__Stored data__

━━━━━━━━━━━━━━━━━━━━

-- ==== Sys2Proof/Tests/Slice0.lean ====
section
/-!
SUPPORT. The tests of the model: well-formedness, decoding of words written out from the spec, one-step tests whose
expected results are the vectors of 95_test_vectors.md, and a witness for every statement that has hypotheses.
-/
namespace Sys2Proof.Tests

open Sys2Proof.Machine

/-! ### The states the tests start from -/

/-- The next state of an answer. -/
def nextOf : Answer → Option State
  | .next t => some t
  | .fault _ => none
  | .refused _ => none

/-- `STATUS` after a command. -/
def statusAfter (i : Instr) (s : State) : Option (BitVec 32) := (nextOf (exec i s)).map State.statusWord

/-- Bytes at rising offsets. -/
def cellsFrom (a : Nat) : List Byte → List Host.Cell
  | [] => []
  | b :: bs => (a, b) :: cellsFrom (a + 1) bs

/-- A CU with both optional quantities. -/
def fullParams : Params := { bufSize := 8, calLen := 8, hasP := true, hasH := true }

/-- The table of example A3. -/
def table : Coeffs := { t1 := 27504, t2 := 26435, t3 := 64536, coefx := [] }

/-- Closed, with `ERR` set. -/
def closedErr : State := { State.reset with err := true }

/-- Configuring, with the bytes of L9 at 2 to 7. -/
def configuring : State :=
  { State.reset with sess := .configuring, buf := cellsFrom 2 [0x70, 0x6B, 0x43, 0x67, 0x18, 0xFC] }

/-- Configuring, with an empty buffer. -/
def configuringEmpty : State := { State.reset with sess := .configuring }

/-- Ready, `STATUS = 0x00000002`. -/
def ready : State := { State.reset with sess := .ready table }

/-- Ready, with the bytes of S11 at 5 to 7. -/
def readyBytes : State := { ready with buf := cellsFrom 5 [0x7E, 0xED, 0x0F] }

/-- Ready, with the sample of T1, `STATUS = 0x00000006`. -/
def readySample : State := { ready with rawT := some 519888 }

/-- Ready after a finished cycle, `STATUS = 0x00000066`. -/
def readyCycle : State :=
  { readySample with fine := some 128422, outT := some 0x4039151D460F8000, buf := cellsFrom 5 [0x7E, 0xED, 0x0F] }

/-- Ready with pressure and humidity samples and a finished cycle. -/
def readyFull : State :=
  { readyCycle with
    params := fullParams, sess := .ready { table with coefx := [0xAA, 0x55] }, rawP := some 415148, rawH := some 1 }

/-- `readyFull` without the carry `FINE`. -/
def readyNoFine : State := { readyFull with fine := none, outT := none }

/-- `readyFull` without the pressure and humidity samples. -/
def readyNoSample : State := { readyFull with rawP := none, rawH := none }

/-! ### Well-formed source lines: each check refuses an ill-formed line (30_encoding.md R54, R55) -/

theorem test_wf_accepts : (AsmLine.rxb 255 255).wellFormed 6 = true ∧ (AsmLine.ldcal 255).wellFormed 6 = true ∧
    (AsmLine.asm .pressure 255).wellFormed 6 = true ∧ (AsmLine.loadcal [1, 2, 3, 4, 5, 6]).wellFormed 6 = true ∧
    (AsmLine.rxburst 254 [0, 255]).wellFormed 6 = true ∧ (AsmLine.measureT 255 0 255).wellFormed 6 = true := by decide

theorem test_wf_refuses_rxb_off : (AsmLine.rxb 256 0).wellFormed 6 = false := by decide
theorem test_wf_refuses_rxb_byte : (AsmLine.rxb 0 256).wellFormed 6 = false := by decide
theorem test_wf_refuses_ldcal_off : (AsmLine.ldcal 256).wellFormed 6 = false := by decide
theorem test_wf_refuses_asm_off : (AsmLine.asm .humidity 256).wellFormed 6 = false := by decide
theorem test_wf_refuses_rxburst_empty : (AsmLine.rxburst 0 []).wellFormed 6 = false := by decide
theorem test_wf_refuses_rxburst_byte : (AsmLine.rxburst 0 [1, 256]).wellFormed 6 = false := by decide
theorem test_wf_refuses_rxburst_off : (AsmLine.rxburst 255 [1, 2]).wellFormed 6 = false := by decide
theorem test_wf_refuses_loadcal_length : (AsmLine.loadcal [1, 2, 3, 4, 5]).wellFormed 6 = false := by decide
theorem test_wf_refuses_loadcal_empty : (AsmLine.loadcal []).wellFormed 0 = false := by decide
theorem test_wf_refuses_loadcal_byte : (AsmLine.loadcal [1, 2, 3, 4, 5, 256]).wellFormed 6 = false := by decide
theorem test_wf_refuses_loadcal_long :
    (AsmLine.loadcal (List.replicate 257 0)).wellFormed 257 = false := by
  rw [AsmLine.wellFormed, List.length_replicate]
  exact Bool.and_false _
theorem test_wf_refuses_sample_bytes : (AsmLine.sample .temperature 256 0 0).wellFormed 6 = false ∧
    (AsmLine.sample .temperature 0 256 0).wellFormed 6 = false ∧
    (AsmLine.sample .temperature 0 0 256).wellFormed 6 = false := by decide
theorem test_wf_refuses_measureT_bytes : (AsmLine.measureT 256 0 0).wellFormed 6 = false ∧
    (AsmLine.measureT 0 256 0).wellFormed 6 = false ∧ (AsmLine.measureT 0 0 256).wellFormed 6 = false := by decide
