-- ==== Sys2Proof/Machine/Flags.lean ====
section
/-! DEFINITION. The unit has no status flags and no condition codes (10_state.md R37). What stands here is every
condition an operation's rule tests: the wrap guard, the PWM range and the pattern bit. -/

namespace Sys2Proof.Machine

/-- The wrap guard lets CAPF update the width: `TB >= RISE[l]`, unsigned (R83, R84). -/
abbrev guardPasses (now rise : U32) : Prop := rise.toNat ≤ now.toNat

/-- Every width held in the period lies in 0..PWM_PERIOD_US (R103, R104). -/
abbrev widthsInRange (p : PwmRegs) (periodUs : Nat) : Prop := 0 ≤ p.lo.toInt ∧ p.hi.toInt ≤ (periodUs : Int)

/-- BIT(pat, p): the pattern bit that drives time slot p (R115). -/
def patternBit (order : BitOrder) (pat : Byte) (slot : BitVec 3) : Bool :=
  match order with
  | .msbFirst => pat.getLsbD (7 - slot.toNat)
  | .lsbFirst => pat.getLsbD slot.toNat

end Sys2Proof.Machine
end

━━━━━━━━━━━━━━━━━━━━

Print the listing in full, exactly as given.

-- ==== Sys2Proof/Tests/Slice0.lean ====
section
/-!
SUPPORT. The tests of the model: well-formedness, decoding of words written out from the spec, one-step tests whose
expected results are the vectors of 95_test_vectors.md, and a witness for every statement that has hypotheses.
-/
namespace Sys2Proof.Tests

open Sys2Proof.Machine

/-! ### The states the tests start from -/

/-- The next state of an answer. -/
def nextOf : Answer → Option State
  | .next t => some t
  | .fault _ => none
  | .refused _ => none

/-- `STATUS` after a command. -/
def statusAfter (i : Instr) (s : State) : Option (BitVec 32) := (nextOf (exec i s)).map State.statusWord

/-- Bytes at rising offsets. -/
def cellsFrom (a : Nat) : List Byte → List Host.Cell
  | [] => []
  | b :: bs => (a, b) :: cellsFrom (a + 1) bs

/-- A CU with both optional quantities. -/
def fullParams : Params := { bufSize := 8, calLen := 8, hasP := true, hasH := true }

/-- The table of example A3. -/
def table : Coeffs := { t1 := 27504, t2 := 26435, t3 := 64536, coefx := [] }

/-- Closed, with `ERR` set. -/
def closedErr : State := { State.reset with err := true }

/-- Configuring, with the bytes of L9 at 2 to 7. -/
def configuring : State :=
  { State.reset with sess := .configuring, buf := cellsFrom 2 [0x70, 0x6B, 0x43, 0x67, 0x18, 0xFC] }

/-- Configuring, with an empty buffer. -/
def configuringEmpty : State := { State.reset with sess := .configuring }

/-- Ready, `STATUS = 0x00000002`. -/
def ready : State := { State.reset with sess := .ready table }

/-- Ready, with the bytes of S11 at 5 to 7. -/
def readyBytes : State := { ready with buf := cellsFrom 5 [0x7E, 0xED, 0x0F] }

/-- Ready, with the sample of T1, `STATUS = 0x00000006`. -/
def readySample : State := { ready with rawT := some 519888 }

/-- Ready after a finished cycle, `STATUS = 0x00000066`. -/
def readyCycle : State :=
  { readySample with fine := some 128422, outT := some 0x4039151D460F8000, buf := cellsFrom 5 [0x7E, 0xED, 0x0F] }

/-- Ready with pressure and humidity samples and a finished cycle. -/
def readyFull : State :=
  { readyCycle with
    params := fullParams, sess := .ready { table with coefx := [0xAA, 0x55] }, rawP := some 415148, rawH := some 1 }

/-- `readyFull` without the carry `FINE`. -/
def readyNoFine : State := { readyFull with fine := none, outT := none }

/-- `readyFull` without the pressure and humidity samples. -/
def readyNoSample : State := { readyFull with rawP := none, rawH := none }

/-! ### Well-formed source lines: each check refuses an ill-formed line (30_encoding.md R54, R55) -/

theorem test_wf_accepts : (AsmLine.rxb 255 255).wellFormed 6 = true ∧ (AsmLine.ldcal 255).wellFormed 6 = true ∧
    (AsmLine.asm .pressure 255).wellFormed 6 = true ∧ (AsmLine.loadcal [1, 2, 3, 4, 5, 6]).wellFormed 6 = true ∧
    (AsmLine.rxburst 254 [0, 255]).wellFormed 6 = true ∧ (AsmLine.measureT 255 0 255).wellFormed 6 = true := by decide

theorem test_wf_refuses_rxb_off : (AsmLine.rxb 256 0).wellFormed 6 = false := by decide
theorem test_wf_refuses_rxb_byte : (AsmLine.rxb 0 256).wellFormed 6 = false := by decide
theorem test_wf_refuses_ldcal_off : (AsmLine.ldcal 256).wellFormed 6 = false := by decide
theorem test_wf_refuses_asm_off : (AsmLine.asm .humidity 256).wellFormed 6 = false := by decide
theorem test_wf_refuses_rxburst_empty : (AsmLine.rxburst 0 []).wellFormed 6 = false := by decide
theorem test_wf_refuses_rxburst_byte : (AsmLine.rxburst 0 [1, 256]).wellFormed 6 = false := by decide
theorem test_wf_refuses_rxburst_off : (AsmLine.rxburst 255 [1, 2]).wellFormed 6 = false := by decide
theorem test_wf_refuses_loadcal_length : (AsmLine.loadcal [1, 2, 3, 4, 5]).wellFormed 6 = false := by decide
theorem test_wf_refuses_loadcal_empty : (AsmLine.loadcal []).wellFormed 0 = false := by decide
theorem test_wf_refuses_loadcal_byte : (AsmLine.loadcal [1, 2, 3, 4, 5, 256]).wellFormed 6 = false := by decide
theorem test_wf_refuses_loadcal_long :
    (AsmLine.loadcal (List.replicate 257 0)).wellFormed 257 = false := by
  rw [AsmLine.wellFormed, List.length_replicate]
  exact Bool.and_false _
theorem test_wf_refuses_sample_bytes : (AsmLine.sample .temperature 256 0 0).wellFormed 6 = false ∧
    (AsmLine.sample .temperature 0 256 0).wellFormed 6 = false ∧
    (AsmLine.sample .temperature 0 0 256).wellFormed 6 = false := by decide
theorem test_wf_refuses_measureT_bytes : (AsmLine.measureT 256 0 0).wellFormed 6 = false ∧
    (AsmLine.measureT 0 256 0).wellFormed 6 = false ∧ (AsmLine.measureT 0 0 256).wellFormed 6 = false := by decide
-- ==== Sys2Proof/Machine/Flags.lean ====
section
/-! DEFINITION. The unit has no status flags and no condition codes (10_state.md R37). What stands here is every
condition an operation's rule tests: the wrap guard, the PWM range and the pattern bit. -/

namespace Sys2Proof.Machine

/-- The wrap guard lets CAPF update the width: `TB >= RISE[l]`, unsigned (R83, R84). -/
abbrev guardPasses (now rise : U32) : Prop := rise.toNat ≤ now.toNat

/-- Every width held in the period lies in 0..PWM_PERIOD_US (R103, R104). -/
abbrev widthsInRange (p : PwmRegs) (periodUs : Nat) : Prop := 0 ≤ p.lo.toInt ∧ p.hi.toInt ≤ (periodUs : Int)

/-- BIT(pat, p): the pattern bit that drives time slot p (R115). -/
def patternBit (order : BitOrder) (pat : Byte) (slot : BitVec 3) : Bool :=
  match order with
  | .msbFirst => pat.getLsbD (7 - slot.toNat)
  | .lsbFirst => pat.getLsbD slot.toNat

end Sys2Proof.Machine
end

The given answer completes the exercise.